Given 4 data points in 2 dimensions:
[mathjaxinline]\displaystyle \displaystyle \mathbf{x}^{(1)}[/mathjaxinline] [mathjaxinline]\displaystyle =[/mathjaxinline] [mathjaxinline]\displaystyle (0,2)[/mathjaxinline]
[mathjaxinline]\displaystyle \mathbf{x}^{(2)}[/mathjaxinline] [mathjaxinline]\displaystyle =[/mathjaxinline] [mathjaxinline]\displaystyle (0,-2)[/mathjaxinline]

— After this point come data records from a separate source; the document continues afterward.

theorem controlJudge_frame (f : Frame) (hb : f.body.length ≤ 1024) :
    controlJudge (frameCore f ++ leBytes 2 (crc16 (frameCore f)).toNat) = (none, [.controlFrame f]) := by
  have hcore := frameCore_length f
  have hlen := frameCore_field f hb (leBytes 2 (crc16 (frameCore f)).toNat)
  have hcheck : leNat (((frameCore f ++ leBytes 2 (crc16 (frameCore f)).toNat).drop (3 + f.body.length + 2)).take 2) =
      (crc16 (frameCore f)).toNat := by
    rw [List.drop_left' hcore, List.take_of_length_le (by simp), leNat_leBytes]
    exact Nat.mod_eq_of_lt (crc16 (frameCore f)).isLt
  have hbody : ((frameCore f ++ leBytes 2 (crc16 (frameCore f)).toNat).drop 5).take (3 + f.body.length - 3) = f.body := by
    have hdrop : (frameCore f ++ leBytes 2 (crc16 (frameCore f)).toNat).drop 5 =
        f.body ++ leBytes 2 (crc16 (frameCore f)).toNat := by
      rw [frameCore, List.append_assoc, List.drop_left' (by simp)]
    rw [hdrop, List.take_left' (by omega)]
  unfold controlJudge
  rw [hlen]
  dsimp only
  rw [hcheck, List.take_left' hcore, hbody]
  simp only [List.length_append, leBytes_length, hcore, show ¬3 + f.body.length + 2 + 2 < 2 by omega,
    show ¬(3 + f.body.length < 3 ∨ 1027 < 3 + f.body.length) by omega,
    show ¬3 + f.body.length + 2 + 2 < 3 + f.body.length + 4 by omega, if_false, if_true]
  rfl

theorem controlReceiveAll_frame (f : Frame) (hb : f.body.length ≤ 1024) :
    controlReceiveAll none (frameBytes f) = (none, [.controlFrame f]) := by
  have hjudge := controlJudge_frame f hb
  have hfield := frameCore_field f hb (leBytes 2 (crc16 (frameCore f)).toNat)
  have hlength : (frameCore f ++ leBytes 2 (crc16 (frameCore f)).toNat).length = 3 + f.body.length + 4 := by
    rw [List.length_append, frameCore_length, leBytes_length]
  have hbytes : frameBytes f = 0xC3#8 :: (frameCore f ++ leBytes 2 (crc16 (frameCore f)).toNat) := rfl
  generalize frameCore f ++ leBytes 2 (crc16 (frameCore f)).toNat = bs at *
  have hne : bs ≠ [] := List.ne_nil_of_length_pos (by omega)
  have hstart : controlReceiveAll none (0xC3#8 :: bs) = controlReceiveAll (some []) bs := by
    simp [controlReceiveAll, controlReceive, controlHunt]
  have hinit : bs.dropLast = bs.take (bs.length - 1) := List.dropLast_eq_take
  have hwait : controlReceiveAll (some []) (bs.dropLast ++ [bs.getLast hne]) =
      controlReceiveAll (some bs.dropLast) [bs.getLast hne] := by
    refine controlReceiveAll_wait [] bs.dropLast _ fun n hn => ?_
    rw [List.length_dropLast] at hn
    rw [List.nil_append, hinit, List.take_take, Nat.min_eq_left (by omega)]
    exact controlJudge_wait hfield (by omega) (by omega) (by omega) (by omega)
  rw [List.dropLast_append_getLast hne] at hwait
  rw [hbytes, hstart, hwait]
  simp only [controlReceiveAll, controlReceive, List.dropLast_append_getLast hne, hjudge, Bool.false_eq_true, if_false]
  rfl

/-- The stage line receiver taking a byte of a frame, none of them late. -/
def stageTake (c : Ch) (after : Bool) (x : RxState × List Instr) (b : Byte) : RxState × List Instr :=
  ((stageReceive c after false x.1 b).1, x.2 ++ (stageReceive c after false x.1 b).2)

/-- Bytes that do not yet make a whole frame. -/
theorem stageTake_wait (c : Ch) (after : Bool) (pre bs : List Byte)
    (h : ∀ n, n < bs.length → stageJudge c after (pre ++ bs.take (n + 1)) = (some (pre ++ bs.take (n + 1)), [])) :
    bs.foldl (stageTake c after) (some pre, []) = (some (pre ++ bs), []) := by
  induction bs generalizing pre with
  | nil => simp
  | cons b bs ih =>
    have hfirst := h 0 (Nat.succ_pos _)
    simp only [List.take_succ_cons, List.take_zero] at hfirst
    have hstep : stageTake c after (some pre, []) b = (some (pre ++ [b]), []) := by
      simp [stageTake, stageReceive, hfirst]
    rw [List.foldl_cons, hstep, ih (pre ++ [b])]
    · simp
    · intro n hn
      have := h (n + 1) (by simpa using hn)
      simpa using this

[mathjaxinline]\displaystyle \mathbf{x}^{(3)}[/mathjaxinline] [mathjaxinline]\displaystyle =[/mathjaxinline] [mathjaxinline]\displaystyle (1,1)[/mathjaxinline]

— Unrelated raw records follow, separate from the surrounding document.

-- ==== Sys2Proof/Machine/Convert.lean ====
section
/-!
DEFINITION. Conversion instructions, and the conversions of typed memory access (13 R312 to R317; 02 R36).
-/
namespace Sys2Proof.Machine

/-- SRSEED of the issuing context. -/
def srseedOf (s : State) (c : Iss) : Nat := ctxSrseed s c.part c.ctx
/-- The random bits of R157 for a lane's element. -/
def laneSr (s : State) (c : Iss) (lane v j : Nat) : Nat := srbits (srseedOf s c) (laneIds s c.t c.g lane).wid v j

/-- A narrow result under FMT.NRND and FMT.SAT, with the random bits of its source value and position. -/
def narrowFmt (s : State) (c : Iss) (code : Nat) (x : XReal) (lane v j : Nat) : Nat :=
  roundNarrow code x (nrndMode (nrnd c) (if nrnd c = 2 then laneSr s c lane v j else 0)) (satOn c)

/-! ## CVT (R312, R313) -/

/-- Codes CVT accepts: assigned formats, with 0x0F a register integer. -/
def cvtCode (code : Nat) : Bool := !fmtReserved code && code != 0x3F

/-- The bits of a register integer of X[1:0]: 64-bit and unsigned. -/
def regInt (x64 uns : Bool) (v : Nat) : XReal :=
  let w := if x64 then 64 else 32
  if uns then .ofNat (v % 2 ^ w) else .ofInt (sext w v)

def cvtWide (code : Nat) (x64 : Bool) : Bool := code == 0 || (code == 0x0F && x64)

/-- cvt of R313, of one element. -/
def cvtVal (s : State) (c : Iss) (dst src rm : Nat) (x64 uns : Bool) (lane a : Nat) : Nat :=
  let ftz := ftzOn c
  let v := if src = 0x0F then regInt x64 uns a else decodeFmt src (flushIf ftz src a)
  if dst = 0x0F then
    let w := if x64 then 64 else 32
    let lo : Int := if uns then 0 else -(2 ^ (w - 1) : Nat)
    let hi : Int := if uns then (2 ^ w : Nat) - 1 else (2 ^ (w - 1) : Nat) - 1
    wrapBits w (roundInt v (ieeeMode rm) lo hi)
  else if dst ≤ 4 then flushIf ftz dst (roundFmt dst v (ieeeMode rm))
  else if dst = 0x0A then e8m0Round v (nrndMode (nrnd c) (if nrnd c = 2 then laneSr s c lane a 0 else 0)) false
  else narrowFmt s c dst v lane a 0

def cvtLegal (c : Iss) (f : Fields) : Bool :=
  let dst := f.mod.toNat
  let src := f.c.toNat
  let x := f.x.toNat
  let reg := dst == 0x0F || src == 0x0F
  decide (src < 64) && f.b == zeroCode && cvtCode dst && cvtCode src
    && (dst != 0x0A || src == 1)
    && (x % 4 == 0 || reg)
    && (x / 4 == 0 || decide (dst ≤ 4) || dst == 0x0F)
    && vdstLegal c (cvtWide dst (bitOf x 1)) (opnd f.d)

/-- The type a constant source of CVT is read as. -/
def cvtTy (src : Nat) (x64 : Bool) : Ty :=
  if src = 0 then .f64
  else if src = 0x0F ∧ x64 then .q64
  else if src = 1 ∨ src = 2 then .f32
  else if src = 3 then .bf16x2
  else if src = 4 then .f16x2
  else .w32

/-- CVT. The random bits take the source register's value (R157), so the lane is needed beside the operands. -/
def execCvt (f : Fields) (s : State) : Out :=
  onPath s fun c =>
    let x64 := bitOf f.x.toNat 1
    let src := f.c.toNat
    let ty := cvtTy src x64
    let wideD := cvtWide f.mod.toNat x64
    runMasked s c f (cvtLegal c f && srcLegal c ty.wide (opnd f.a)) fun act =>
      match (lanesOf act).find? (srcBad c ty.wide (opnd f.a)) with
      | some l => trapPoison s c l
      | none => retire (modGroup s c.gid fun g => (lanesOf act).foldl (fun g l =>
          writeLane g wideD (opnd f.d) l
            (cvtVal s c f.mod.toNat src (f.x.toNat / 4) x64 (bitOf f.x.toNat 0) l (srcVal s c ty (opnd f.a) l))) g) c

/-- CVTSR (R314). -/
def cvtsrLegal (c : Iss) (f : Fields) : Bool :=
  let dst := f.mod.toNat
  (dst == 3 || dst == 4 || fmtNarrowFloat dst) && f.c == zeroCode && f.x == 0 && vdstLegal c false (opnd f.d)

def execCvtsr (f : Fields) (s : State) : Out :=
  onPath s fun c => runValue s c f true
    { dst := .reg f.d false, srcs := [(f.a, .f32), (f.b, .w32)], legal := cvtsrLegal c f
      fn := fun xs _ =>
        let dst := f.mod.toNat
        roundFmt dst (decodeFmt 1 (flushIf (ftzOn c) 1 (xs.getD 0 0))) (.sr (xs.getD 1 0))
          (decide (4 < dst) && satOn c) }

/-! ## QNT and DQNT (R315) -/

/-- AFMT of QNT and DQNT. -/
def quantFmt (code : Nat) : Bool := fmtNarrowFloat code || fmtNarrowInt code
/-- Elements of a packed register, and the step between them. -/
def quantCount (code : Nat) : Nat := if fmt4bit code then 8 else 4
def quantStep (code : Nat) : Nat := if fmt4bit code then 4 else 8
/-- Width of an element's bits. -/
def elemWidth (code : Nat) : Nat := if fmt4bit code then 4 else if fmt6bit code then 6 else 8

/-- The first of k vector registers, all inside the allocation. -/
def vecBlock (c : Iss) (code : BitVec 9) (k : Nat) : Option Nat :=
  match opnd code with
  | .v n => if blockLegal c n k then some n else none
  | _ => none

/-- One packed register of QNT. -/
def qntVal (s : State) (c : Iss) (sr : Bool) (lane : Nat) (as : List Nat) (b r : Nat) : Nat :=
  let code := afmt c
  let ftz := ftzOn c
  let bx := decodeFmt 1 (flushIf ftz 1 b)
  as.zipIdx.foldl (fun acc e =>
    let x := (decodeFmt 1 (flushIf ftz 1 e.1)).mul bx
    let el := if sr then roundNarrow code x (.sr (rng64 r e.2 % 2 ^ 32)) (satOn c) else narrowFmt s c code x lane e.1 e.2
    acc + el * 2 ^ (quantStep code * e.2)) 0

/-- QNT (R302, R314). FMT.AFMT is checked with no active lane as well (log 126). -/
def execQnt (f : Fields) (s : State) : Out :=
  onPath s fun c =>
    let sr := f.mod == 1
    let code := afmt c
    let k := quantCount code
    runMasked s c f (decide (f.mod.toNat ≤ 1) && f.x == 0 && quantFmt code && (vecBlock c f.a k).isSome
        && srcLegal c false (opnd f.b) && (if sr then srcLegal c false (opnd f.c) else f.c == 0)
        && vdstLegal c false (opnd f.d)) fun act =>
      let n := (vecBlock c f.a k).getD 0
      let bad (l : Nat) : Bool :=
        (List.range k).any (fun j => c.g.badV (n + j) l) || srcBad c false (opnd f.b) l
          || (sr && srcBad c false (opnd f.c) l)
      match (lanesOf act).find? bad with
      | some l => trapPoison s c l
      | none => retire (modGroup s c.gid fun g => (lanesOf act).foldl (fun g l =>
          writeLane g false (opnd f.d) l
            (qntVal s c sr l ((List.range k).map fun j => c.g.getV (n + j) l) (srcVal s c .f32 (opnd f.b) l)
              (srcVal s c .w32 (opnd f.c) l))) g) c

/-- Element j of a packed register as an exact value. -/
def packedElem (code x j : Nat) : XReal := decodeFmt code (x / 2 ^ (quantStep code * j) % 2 ^ elemWidth code)

def dqntVal (ftz : Bool) (code x b j : Nat) : Nat :=
  flushIf ftz 1 (roundFmt 1 ((packedElem code x j).mul (decodeFmt 1 (flushIf ftz 1 b))) .rne)

/-- DQNT (R302, R314). FMT.AFMT is checked with no active lane as well (log 126). -/
def execDqnt (f : Fields) (s : State) : Out :=
  onPath s fun c =>
    let code := afmt c
    let k := quantCount code
    runMasked s c f (f.mod == 0 && f.x == 0 && f.c == 0 && quantFmt code && (vecBlock c f.d k).isSome
        && srcLegal c false (opnd f.a) && srcLegal c false (opnd f.b)) fun act =>
      let n := (vecBlock c f.d k).getD 0
      match (lanesOf act).find? (fun l => srcBad c false (opnd f.a) l || srcBad c false (opnd f.b) l) with
      | some l => trapPoison s c l
      | none => retire (modGroup s c.gid fun g => (lanesOf act).foldl (fun g l =>
          (List.range k).foldl (fun g j =>
            g.setV (n + j) l (dqntVal (ftzOn c) code (srcVal s c .w32 (opnd f.a) l) (srcVal s c .f32 (opnd f.b) l) j)) g) g) c

/-! ## PACK and UNPK (R316, R317) -/

/-- Width of an element's place in a register: 16, 8 or 4 bits; 0 for formats PACK does not place. -/
def packWidth (code : Nat) : Nat :=
  if code = 3 ∨ code = 4 then 16
  else if fmt4bit code then 4
  else if fmtNarrowFloat code ∨ fmtNarrowInt code ∨ code = 0x0A then 8
  else 0

/-- Element position of a (b goes one above). -/
def packPos (f : Fields) : Nat := if packWidth f.mod.toNat = 16 then 0 else 2 * (f.x.toNat % 4)

def packLegal (f : Fields) : Bool :=
  let h := f.x.toNat % 4
  f.c == zeroCode &&
    match packWidth f.mod.toNat with
    | 16 => h == 0
    | 8 => decide (h ≤ 1) && f.x.toNat / 4 == 0
    | 4 => f.x.toNat / 4 == 0
    | _ => false

/-- The element that PACK inserts at position j. -/
def packElem (s : State) (c : Iss) (f : Fields) (lane v j : Nat) : Nat :=
  let x := decodeFmt 1 (flushIf (ftzOn c) 1 v)
  if packWidth f.mod.toNat = 16 then roundFmt f.mod.toNat x (ieeeMode (f.x.toNat / 4))
  else narrowFmt s c f.mod.toNat x lane v j

def packVal (s : State) (c : Iss) (f : Fields) (lane d a b : Nat) : Nat :=
  let w := packWidth f.mod.toNat
  let j := packPos f
  let ins (r j e : Nat) : Nat := r - bitsOf r (w * j) w * 2 ^ (w * j) + e * 2 ^ (w * j)
  ins (ins d j (packElem s c f lane a j)) (j + 1) (packElem s c f lane b (j + 1))

def execPack (f : Fields) (s : State) : Out :=
  onPath s fun c => runMasked s c f (packLegal f && srcLegal c false (opnd f.a) && srcLegal c false (opnd f.b)
      && vdstLegal c false (opnd f.d)) fun act =>
    let bad (l : Nat) : Bool := [f.a, f.b, f.d].any fun x => srcBad c false (opnd x) l
    match (lanesOf act).find? bad with
    | some l => trapPoison s c l
    | none => retire (modGroup s c.gid fun g => (lanesOf act).foldl (fun g l =>
        writeLane g false (opnd f.d) l
          (packVal s c f l (srcVal s c .w32 (opnd f.d) l) (srcVal s c .f32 (opnd f.a) l) (srcVal s c .f32 (opnd f.b) l))) g) c

/-- Element k of a packed register, as exact f32 or as i32. -/
def unpkVal (ftz : Bool) (code a k : Nat) : Nat :=
  let w := packWidth code
  let e := a / 2 ^ (w * k) % 2 ^ w
  if fmtNarrowInt code then
    wrapBits 32 (if code = 0x0B then sext 8 e else if code = 0x0D then sext 4 e else (e : Int))
  else flushIf ftz 1 (roundFmt 1 (decodeFmt code (if fmt6bit code then e % 64 else e)) .rne)

def execUnpk (f : Fields) (s : State) : Out :=
  onPath s fun c => runValue s c f true
    { dst := .reg f.d false, srcs := [(f.a, .w32)]
      legal := packWidth f.mod.toNat != 0 && decide (f.x.toNat < 8) && decide (f.x.toNat * packWidth f.mod.toNat < 32)
        && f.b == zeroCode && f.c == zeroCode && vdstLegal c false (opnd f.d)
      fn := fun xs _ => unpkVal (ftzOn c) f.mod.toNat (xs.getD 0 0) f.x.toNat }

/-! ## Typed memory access (02 R36, R37) -/

/-- Storage bytes of an element; a nibble counts as its byte. -/
def typedSize (code : Nat) : Nat :=
  if code = 0 then 8 else if code = 1 ∨ code = 2 ∨ code = 0x0F then 4 else if code = 3 ∨ code = 4 then 2 else 1
/-- ELEM that a format requires. -/
def typedElem (code : Nat) : Nat :=
  if code = 0 then 3 else if code = 1 ∨ code = 2 ∨ code = 0x0F then 2 else if code = 3 ∨ code = 4 then 1 else 0
/-- The X values a typed record permits. -/
def typedX (code x : Nat) : Bool := x == 2 || (x == 3 && (code == 0 || code == 0x0F))

/-- The register bits of a typed load; under FMT.FTZ32 a conversion to f32 flushes its result (07 R160; log 24). -/
def typedLoad (ftz : Bool) (code x e : Nat) : Nat :=
  if code = 0 then (if x = 3 then e else flushIf ftz 1 (roundFmt 1 (decodeFmt 0 e) .rne))
  else if code = 1 then e
  else if code = 2 then flushIf ftz 1 (e / 2 ^ 13 * 2 ^ 13)
  else if code = 0x0F then (if x = 3 then wrapBits 64 (sext 32 e) else e)
  else if code = 0x0B then wrapBits 32 (sext 8 e)
  else if code = 0x0D then wrapBits 32 (sext 4 e)
  else if code = 0x0C ∨ code = 0x0E then e
  else flushIf ftz 1 (roundFmt 1 (decodeFmt code (if fmt6bit code then e % 64 else e)) .rne)

/-- The storage bits of a typed store of register bits v; under FMT.FTZ32 a conversion from f32 flushes its source. -/
def typedStore (s : State) (c : Iss) (code x lane v : Nat) : Nat :=
  let f32 := decodeFmt 1 (flushIf (ftzOn c) 1 v)
  if code = 0 then (if x = 3 then v else roundFmt 0 f32 .rne)
  else if code = 1 then v
  else if code = 2 then roundFmt 2 f32 .rne
  else if code = 3 ∨ code = 4 then roundFmt code f32 .rne
  else if code = 0x0F then
    (if x = 3 then wrapBits 32 (clampInt (sext 64 v) (-(2 ^ 31 : Nat)) ((2 ^ 31 : Nat) - 1)) else v)
  else if fmtNarrowInt code then
    let r := narrowIntRange code
    wrapBits (fmtBits code) (clampInt (sext 32 v) r.1 r.2)
  else if code = 0x0A then
    e8m0Round f32 (nrndMode (nrnd c) (if nrnd c = 2 then laneSr s c lane v 0 else 0)) (satOn c)
  else narrowFmt s c code f32 lane v 0

end Sys2Proof.Machine
end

[mathjaxinline]\displaystyle \mathbf{x}^{(4)}[/mathjaxinline] [mathjaxinline]\displaystyle =[/mathjaxinline] [mathjaxinline]\displaystyle (-1,-1)[/mathjaxinline]

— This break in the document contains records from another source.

/-- A record of the reconvergence stack (08 R180). -/
def recBits (r : Rec) : Nat :=
  r.addr % 2 ^ 48 + r.kind.code * 2 ^ 48 + r.slot % 16 * 2 ^ 52 + r.cause * 2 ^ 56 + r.mask.toNat * 2 ^ 64
    + r.aux.toNat * 2 ^ 128 + r.fmt.toNat * 2 ^ 192 + r.handle * 2 ^ 224

/-- A record as restore fills it from the spill area: none for a reserved kind, which is discarded (08 R180). What the map
does not hold of a record stays as the group had it. -/
def Rec.refilled (r : Rec) (x : Nat) : Option Rec :=
  let kind : Option RecKind := match bitsOf x 48 3 with
    | 0 => some .join
    | 1 => some .parked
    | 2 => some .trap
    | 3 => some .serial
    | _ => none
  if x = recBits r then some r
  else kind.map fun k =>
    { r with
      kind := k, addr := bitsOf x 0 48, slot := bitsOf x 52 4, cause := bitsOf x 56 8, mask := BitVec.ofNat 64 (bitsOf x 64 64)
      aux := BitVec.ofNat 64 (bitsOf x 128 64), fmt := BitVec.ofNat 32 (bitsOf x 192 32), handle := bitsOf x 224 16 }

/-- An entry of the return-address stack (08 R187). -/
def retBits (e : RetEntry) : Nat :=
  (if e.ser then 1 else 0) + e.addr / 4 % 2 ^ 46 * 4 + e.handle * 2 ^ 48 + e.mask.toNat * 2 ^ 64

def retOfBits (x : Nat) : RetEntry :=
  { ser := bitOf x 0, addr := bitsOf x 2 46 * 4, handle := bitsOf x 48 16, mask := BitVec.ofNat 64 (bitsOf x 64 64) }

/-- The candidates that a ray-state record holds: those of a round that has begun, else the results of the last. -/
def RayState.cands (r : RayState) : List RayHit := if r.active then r.cand else r.hits

/-- A ray-state record (17 R417). -/
def rayBits (r : RayState) : Nat :=
  let w (i : Nat) : Nat := (r.ray.getD i 0).toNat
  let best := r.cands.head?
  let b (x : Bool) : Nat := if x then 1 else 0
  (List.range 8).foldl (fun a i => a + w i * 2 ^ (32 * i)) 0
    + r.root * 2 ^ 256 + r.mode * 2 ^ 320 + b r.coh * 2 ^ 322 + r.km1 * 2 ^ 323 + 2 ^ 327 + b r.err * 2 ^ 328
    + b r.more * 2 ^ 329 + r.pend.length % 64 * 2 ^ 330
    + (match best with
      | some h => h.kind * 2 ^ 336 + h.u * 2 ^ 448 + h.v * 2 ^ 480
      | none => 0)
    + (match r.bound with
      | some (t, i) => t * 2 ^ 352 + i * 2 ^ 384
      | none => 0)
    + (r.cands.take 16).zipIdx.foldl (fun a e => a + (e.1.t + e.1.id * 2 ^ 32) * 2 ^ (512 + 96 * e.2)) 0
    + (r.pend.take 32).zipIdx.foldl (fun a e => a + (e.1.1 % 256 + e.1.2 / 128 % 2 ^ 41 * 256) * 2 ^ (2048 + 64 * e.2)) 0

/-- Whether 4,096 bits keep the map of a ray-state record (R417). -/
def rayMapOk (x : Nat) : Bool :=
  decide (bitsOf x 320 2 < 3) && decide (bitsOf x 330 6 ≤ 32) && bitsOf x 340 12 == 0
    && (List.range 32).all fun i => bitsOf x (2048 + 64 * i + 49) 15 == 0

By inspection, roughly estimate the direction in which the (empirical) variance is the largest. (There is no answer box for this question.)
Find the spectral decomposition of the [mathjaxinline]\mathbf{S}[/mathjaxinline]. That is, find the eigenvalues and their corresponding eigenvectors.
Enter the eigenvalues in decreasing order (so [mathjaxinline]\lambda _1>\lambda _2[/mathjaxinline].)
[mathjaxinline]\lambda ^{(1)}=\quad [/mathjaxinline]
=
[mathjaxinline]\lambda ^{(2)}=\quad [/mathjaxinline]
Find the eigenvectors [mathjaxinline]\mathbf v_{\lambda _1}[/mathjaxinline] and [mathjaxinline]\mathbf v_{\lambda _2}[/mathjaxinline]. (All scalar multiples will be accepted)
[mathjaxinline]\mathbf v_{\lambda _1}=\quad[/mathjaxinline]
[mathjaxinline]\mathbf v_{\lambda _2}=\quad[/mathjaxinline]
To estimate the direction in which the variance is the largest, we can calculate the covariance matrix of the data points and find its eigenvectors and eigenvalues.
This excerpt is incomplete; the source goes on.